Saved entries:

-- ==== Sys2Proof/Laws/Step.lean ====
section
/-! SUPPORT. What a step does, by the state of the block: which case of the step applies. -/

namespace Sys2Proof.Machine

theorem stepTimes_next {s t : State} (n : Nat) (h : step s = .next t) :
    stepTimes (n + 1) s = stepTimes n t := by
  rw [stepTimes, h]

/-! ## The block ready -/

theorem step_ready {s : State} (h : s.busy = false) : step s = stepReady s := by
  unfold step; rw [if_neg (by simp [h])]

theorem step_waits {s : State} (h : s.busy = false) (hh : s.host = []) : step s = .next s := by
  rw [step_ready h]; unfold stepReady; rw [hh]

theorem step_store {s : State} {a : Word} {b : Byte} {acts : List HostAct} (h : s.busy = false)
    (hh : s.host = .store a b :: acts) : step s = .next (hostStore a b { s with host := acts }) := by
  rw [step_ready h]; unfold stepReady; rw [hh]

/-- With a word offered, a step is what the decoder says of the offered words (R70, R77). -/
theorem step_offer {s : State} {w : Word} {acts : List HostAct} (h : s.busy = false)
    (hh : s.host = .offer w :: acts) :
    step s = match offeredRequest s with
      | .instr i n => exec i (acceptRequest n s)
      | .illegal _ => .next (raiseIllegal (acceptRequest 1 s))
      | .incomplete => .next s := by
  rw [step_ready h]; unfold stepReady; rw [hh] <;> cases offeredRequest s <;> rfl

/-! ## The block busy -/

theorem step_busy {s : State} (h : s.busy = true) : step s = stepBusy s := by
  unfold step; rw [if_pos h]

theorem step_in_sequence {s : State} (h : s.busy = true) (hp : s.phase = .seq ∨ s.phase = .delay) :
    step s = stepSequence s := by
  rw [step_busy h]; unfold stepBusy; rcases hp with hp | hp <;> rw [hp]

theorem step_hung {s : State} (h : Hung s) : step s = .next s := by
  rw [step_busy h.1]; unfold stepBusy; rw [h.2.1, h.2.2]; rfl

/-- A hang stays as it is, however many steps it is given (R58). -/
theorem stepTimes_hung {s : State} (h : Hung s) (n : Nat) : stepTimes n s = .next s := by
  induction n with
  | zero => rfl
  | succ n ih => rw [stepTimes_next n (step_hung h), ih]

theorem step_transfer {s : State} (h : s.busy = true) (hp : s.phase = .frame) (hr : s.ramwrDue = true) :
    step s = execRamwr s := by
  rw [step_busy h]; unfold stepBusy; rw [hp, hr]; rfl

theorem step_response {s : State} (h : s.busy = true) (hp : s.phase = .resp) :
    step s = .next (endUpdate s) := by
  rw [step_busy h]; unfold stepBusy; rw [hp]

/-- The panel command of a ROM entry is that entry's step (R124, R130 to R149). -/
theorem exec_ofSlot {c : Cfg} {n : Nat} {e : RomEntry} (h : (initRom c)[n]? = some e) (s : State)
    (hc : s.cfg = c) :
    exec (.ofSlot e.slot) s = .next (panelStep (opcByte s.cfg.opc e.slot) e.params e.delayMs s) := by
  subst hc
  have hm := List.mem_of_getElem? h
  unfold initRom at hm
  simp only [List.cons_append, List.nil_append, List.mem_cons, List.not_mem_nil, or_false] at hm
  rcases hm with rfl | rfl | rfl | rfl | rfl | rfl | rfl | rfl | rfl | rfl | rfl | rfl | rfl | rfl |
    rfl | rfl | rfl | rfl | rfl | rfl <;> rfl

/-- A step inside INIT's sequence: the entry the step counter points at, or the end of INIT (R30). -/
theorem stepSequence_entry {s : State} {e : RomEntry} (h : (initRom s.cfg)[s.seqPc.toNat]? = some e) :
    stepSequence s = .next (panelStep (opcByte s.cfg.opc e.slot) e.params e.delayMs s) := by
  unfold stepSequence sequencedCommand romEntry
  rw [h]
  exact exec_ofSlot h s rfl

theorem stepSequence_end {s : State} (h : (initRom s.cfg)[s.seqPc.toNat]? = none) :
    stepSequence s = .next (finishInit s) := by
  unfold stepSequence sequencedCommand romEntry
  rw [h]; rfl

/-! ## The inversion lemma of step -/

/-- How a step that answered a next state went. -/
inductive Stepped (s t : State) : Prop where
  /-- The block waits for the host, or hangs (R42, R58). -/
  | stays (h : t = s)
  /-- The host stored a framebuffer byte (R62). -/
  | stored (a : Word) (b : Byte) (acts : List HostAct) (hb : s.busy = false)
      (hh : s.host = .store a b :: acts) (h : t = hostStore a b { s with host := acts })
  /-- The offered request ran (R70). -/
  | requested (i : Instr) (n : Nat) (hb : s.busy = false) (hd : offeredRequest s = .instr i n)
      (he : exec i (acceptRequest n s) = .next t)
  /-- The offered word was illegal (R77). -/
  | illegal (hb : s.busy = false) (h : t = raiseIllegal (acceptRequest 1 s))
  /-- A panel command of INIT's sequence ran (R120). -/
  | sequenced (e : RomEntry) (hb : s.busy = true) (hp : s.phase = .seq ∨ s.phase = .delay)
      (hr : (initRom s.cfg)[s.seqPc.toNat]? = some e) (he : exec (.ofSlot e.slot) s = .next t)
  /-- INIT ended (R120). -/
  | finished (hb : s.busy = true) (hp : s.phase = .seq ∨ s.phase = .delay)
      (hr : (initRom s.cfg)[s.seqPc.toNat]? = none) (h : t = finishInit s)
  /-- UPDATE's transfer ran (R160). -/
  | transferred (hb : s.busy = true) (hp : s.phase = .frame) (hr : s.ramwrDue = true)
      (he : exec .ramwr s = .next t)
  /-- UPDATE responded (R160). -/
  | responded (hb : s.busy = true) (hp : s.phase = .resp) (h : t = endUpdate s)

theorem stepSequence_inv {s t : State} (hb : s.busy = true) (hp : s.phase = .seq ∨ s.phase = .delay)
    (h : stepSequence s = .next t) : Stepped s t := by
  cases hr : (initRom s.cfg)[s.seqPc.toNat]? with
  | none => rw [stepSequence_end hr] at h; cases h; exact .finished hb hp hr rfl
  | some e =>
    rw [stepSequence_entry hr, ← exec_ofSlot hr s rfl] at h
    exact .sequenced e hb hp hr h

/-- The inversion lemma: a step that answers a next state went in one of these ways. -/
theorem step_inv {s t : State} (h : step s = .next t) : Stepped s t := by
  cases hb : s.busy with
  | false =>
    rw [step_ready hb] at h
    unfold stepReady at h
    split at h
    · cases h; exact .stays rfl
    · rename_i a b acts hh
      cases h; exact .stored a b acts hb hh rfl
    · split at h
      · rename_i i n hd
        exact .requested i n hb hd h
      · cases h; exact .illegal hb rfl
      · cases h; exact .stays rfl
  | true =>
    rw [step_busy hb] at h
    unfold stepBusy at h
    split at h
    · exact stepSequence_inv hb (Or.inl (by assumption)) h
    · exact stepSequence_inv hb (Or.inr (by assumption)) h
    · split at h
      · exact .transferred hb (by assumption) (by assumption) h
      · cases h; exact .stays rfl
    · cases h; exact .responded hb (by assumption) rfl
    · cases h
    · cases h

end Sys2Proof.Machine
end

...

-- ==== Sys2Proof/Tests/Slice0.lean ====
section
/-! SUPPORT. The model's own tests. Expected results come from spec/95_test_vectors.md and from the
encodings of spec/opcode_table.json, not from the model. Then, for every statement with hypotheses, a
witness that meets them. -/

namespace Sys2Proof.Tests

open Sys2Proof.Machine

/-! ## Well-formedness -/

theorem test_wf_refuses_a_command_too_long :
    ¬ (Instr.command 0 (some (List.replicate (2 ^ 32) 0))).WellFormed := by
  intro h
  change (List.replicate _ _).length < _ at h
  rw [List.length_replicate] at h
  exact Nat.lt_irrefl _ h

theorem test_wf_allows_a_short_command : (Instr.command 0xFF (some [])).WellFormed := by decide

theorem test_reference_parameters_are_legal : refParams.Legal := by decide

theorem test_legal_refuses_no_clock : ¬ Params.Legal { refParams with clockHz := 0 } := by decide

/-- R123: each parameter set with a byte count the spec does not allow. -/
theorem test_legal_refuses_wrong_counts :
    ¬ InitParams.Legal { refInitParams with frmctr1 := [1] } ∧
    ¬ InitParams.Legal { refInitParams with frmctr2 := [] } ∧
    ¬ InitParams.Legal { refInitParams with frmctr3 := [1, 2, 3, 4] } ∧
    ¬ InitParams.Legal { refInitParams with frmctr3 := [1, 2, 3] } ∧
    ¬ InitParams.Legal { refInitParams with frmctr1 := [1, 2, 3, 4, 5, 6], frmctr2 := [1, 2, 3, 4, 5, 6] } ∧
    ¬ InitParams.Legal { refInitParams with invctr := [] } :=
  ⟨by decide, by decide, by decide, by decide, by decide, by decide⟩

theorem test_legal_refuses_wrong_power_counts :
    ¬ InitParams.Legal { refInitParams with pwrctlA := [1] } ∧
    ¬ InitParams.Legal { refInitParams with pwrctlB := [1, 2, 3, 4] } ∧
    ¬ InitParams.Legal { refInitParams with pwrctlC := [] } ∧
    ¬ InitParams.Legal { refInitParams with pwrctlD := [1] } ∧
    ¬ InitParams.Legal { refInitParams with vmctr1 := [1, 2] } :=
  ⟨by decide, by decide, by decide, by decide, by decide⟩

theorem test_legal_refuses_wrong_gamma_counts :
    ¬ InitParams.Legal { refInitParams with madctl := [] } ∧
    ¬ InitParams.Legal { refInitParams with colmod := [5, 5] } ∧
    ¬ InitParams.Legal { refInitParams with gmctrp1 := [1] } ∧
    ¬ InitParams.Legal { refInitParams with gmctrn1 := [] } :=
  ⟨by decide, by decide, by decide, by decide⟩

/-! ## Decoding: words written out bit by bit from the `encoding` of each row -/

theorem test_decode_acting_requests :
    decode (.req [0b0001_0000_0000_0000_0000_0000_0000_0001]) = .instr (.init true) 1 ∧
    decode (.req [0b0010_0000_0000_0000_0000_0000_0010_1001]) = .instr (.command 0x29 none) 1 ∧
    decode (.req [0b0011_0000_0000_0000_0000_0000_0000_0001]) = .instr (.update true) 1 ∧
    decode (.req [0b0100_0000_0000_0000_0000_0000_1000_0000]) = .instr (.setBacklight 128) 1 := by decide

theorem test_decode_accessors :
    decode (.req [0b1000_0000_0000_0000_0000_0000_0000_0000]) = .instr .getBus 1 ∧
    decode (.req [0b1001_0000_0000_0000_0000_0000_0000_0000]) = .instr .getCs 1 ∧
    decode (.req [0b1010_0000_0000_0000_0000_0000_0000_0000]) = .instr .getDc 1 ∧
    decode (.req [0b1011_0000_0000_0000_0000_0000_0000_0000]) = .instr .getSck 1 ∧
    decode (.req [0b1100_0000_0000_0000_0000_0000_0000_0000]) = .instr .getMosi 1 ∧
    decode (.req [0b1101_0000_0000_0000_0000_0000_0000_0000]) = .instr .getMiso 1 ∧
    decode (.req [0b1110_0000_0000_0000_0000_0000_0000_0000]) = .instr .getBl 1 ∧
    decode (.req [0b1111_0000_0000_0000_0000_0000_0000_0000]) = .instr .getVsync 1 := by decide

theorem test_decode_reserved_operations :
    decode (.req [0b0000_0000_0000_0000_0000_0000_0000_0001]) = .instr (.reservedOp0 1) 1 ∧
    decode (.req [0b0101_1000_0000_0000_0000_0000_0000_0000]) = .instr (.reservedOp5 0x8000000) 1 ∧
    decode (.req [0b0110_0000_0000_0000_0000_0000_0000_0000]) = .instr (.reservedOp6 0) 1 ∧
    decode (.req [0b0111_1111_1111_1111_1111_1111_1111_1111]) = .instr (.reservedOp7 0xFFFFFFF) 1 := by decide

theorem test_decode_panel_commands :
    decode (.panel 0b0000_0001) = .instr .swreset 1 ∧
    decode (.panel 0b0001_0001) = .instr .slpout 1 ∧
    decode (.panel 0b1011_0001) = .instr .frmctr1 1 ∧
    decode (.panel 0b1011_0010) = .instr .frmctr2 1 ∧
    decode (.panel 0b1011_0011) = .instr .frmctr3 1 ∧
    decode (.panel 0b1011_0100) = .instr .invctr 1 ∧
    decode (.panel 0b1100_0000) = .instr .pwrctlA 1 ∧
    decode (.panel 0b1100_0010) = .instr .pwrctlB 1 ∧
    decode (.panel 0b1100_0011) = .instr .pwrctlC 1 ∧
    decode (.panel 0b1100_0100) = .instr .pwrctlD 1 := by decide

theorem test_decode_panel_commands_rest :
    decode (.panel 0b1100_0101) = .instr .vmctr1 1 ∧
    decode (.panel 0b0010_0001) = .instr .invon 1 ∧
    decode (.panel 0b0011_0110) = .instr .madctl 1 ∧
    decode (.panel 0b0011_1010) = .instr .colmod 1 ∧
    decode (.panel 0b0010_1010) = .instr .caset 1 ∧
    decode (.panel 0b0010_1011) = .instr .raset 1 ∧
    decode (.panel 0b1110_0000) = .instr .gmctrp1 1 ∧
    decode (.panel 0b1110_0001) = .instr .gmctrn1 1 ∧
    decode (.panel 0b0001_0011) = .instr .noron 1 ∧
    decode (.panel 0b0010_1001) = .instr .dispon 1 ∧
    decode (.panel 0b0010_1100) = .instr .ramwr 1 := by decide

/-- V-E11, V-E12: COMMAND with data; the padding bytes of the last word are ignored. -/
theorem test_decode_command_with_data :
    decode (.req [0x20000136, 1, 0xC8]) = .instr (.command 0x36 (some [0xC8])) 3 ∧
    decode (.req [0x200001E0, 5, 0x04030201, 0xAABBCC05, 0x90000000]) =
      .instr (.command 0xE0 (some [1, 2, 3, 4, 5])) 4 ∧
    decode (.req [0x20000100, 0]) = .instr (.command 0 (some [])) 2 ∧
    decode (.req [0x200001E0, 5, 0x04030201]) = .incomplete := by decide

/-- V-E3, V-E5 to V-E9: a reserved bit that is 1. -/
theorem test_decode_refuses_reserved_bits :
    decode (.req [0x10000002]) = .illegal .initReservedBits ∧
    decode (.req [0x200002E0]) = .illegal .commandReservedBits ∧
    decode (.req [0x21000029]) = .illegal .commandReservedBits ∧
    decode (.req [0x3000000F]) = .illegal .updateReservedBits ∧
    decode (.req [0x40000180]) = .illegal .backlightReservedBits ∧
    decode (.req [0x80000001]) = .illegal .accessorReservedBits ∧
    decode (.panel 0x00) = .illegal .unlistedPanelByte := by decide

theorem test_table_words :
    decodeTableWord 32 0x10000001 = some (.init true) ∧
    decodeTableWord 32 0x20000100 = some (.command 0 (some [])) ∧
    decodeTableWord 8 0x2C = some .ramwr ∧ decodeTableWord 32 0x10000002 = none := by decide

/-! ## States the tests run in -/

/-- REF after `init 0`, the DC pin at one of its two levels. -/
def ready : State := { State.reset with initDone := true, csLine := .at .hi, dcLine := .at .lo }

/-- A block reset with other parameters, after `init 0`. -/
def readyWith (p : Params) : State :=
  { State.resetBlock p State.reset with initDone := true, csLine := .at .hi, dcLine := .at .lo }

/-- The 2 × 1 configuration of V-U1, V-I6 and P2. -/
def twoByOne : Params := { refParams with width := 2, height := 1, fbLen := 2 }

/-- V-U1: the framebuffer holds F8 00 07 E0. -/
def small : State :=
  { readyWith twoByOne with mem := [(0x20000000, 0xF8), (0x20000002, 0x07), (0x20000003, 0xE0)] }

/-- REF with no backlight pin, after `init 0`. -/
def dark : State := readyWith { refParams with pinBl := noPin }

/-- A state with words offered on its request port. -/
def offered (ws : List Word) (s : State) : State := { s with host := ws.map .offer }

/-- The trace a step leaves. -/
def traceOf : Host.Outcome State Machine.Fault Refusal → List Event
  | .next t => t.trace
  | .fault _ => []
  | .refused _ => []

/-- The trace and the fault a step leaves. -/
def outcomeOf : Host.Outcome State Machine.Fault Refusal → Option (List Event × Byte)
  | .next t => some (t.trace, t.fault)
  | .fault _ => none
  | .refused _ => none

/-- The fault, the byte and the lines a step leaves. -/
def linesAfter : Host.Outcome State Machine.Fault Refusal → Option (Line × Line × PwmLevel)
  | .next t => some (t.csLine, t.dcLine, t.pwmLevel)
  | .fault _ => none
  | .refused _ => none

What to work on:
Scan the lines above for "decode (.panel 0b1100_0101)" and for "decode (.panel 0b1110_0000)". Repeat exactly the line holding each of them and every line in between.

Output for this exercise:
    decode (.panel 0b1100_0101) = .instr .vmctr1 1 ∧
    decode (.panel 0b0010_0001) = .instr .invon 1 ∧
    decode (.panel 0b0011_0110) = .instr .madctl 1 ∧
    decode (.panel 0b0011_1010) = .instr .colmod 1 ∧
    decode (.panel 0b0010_1010) = .instr .caset 1 ∧
    decode (.panel 0b0010_1011) = .instr .raset 1 ∧
    decode (.panel 0b1110_0000) = .instr .gmctrp1 1 ∧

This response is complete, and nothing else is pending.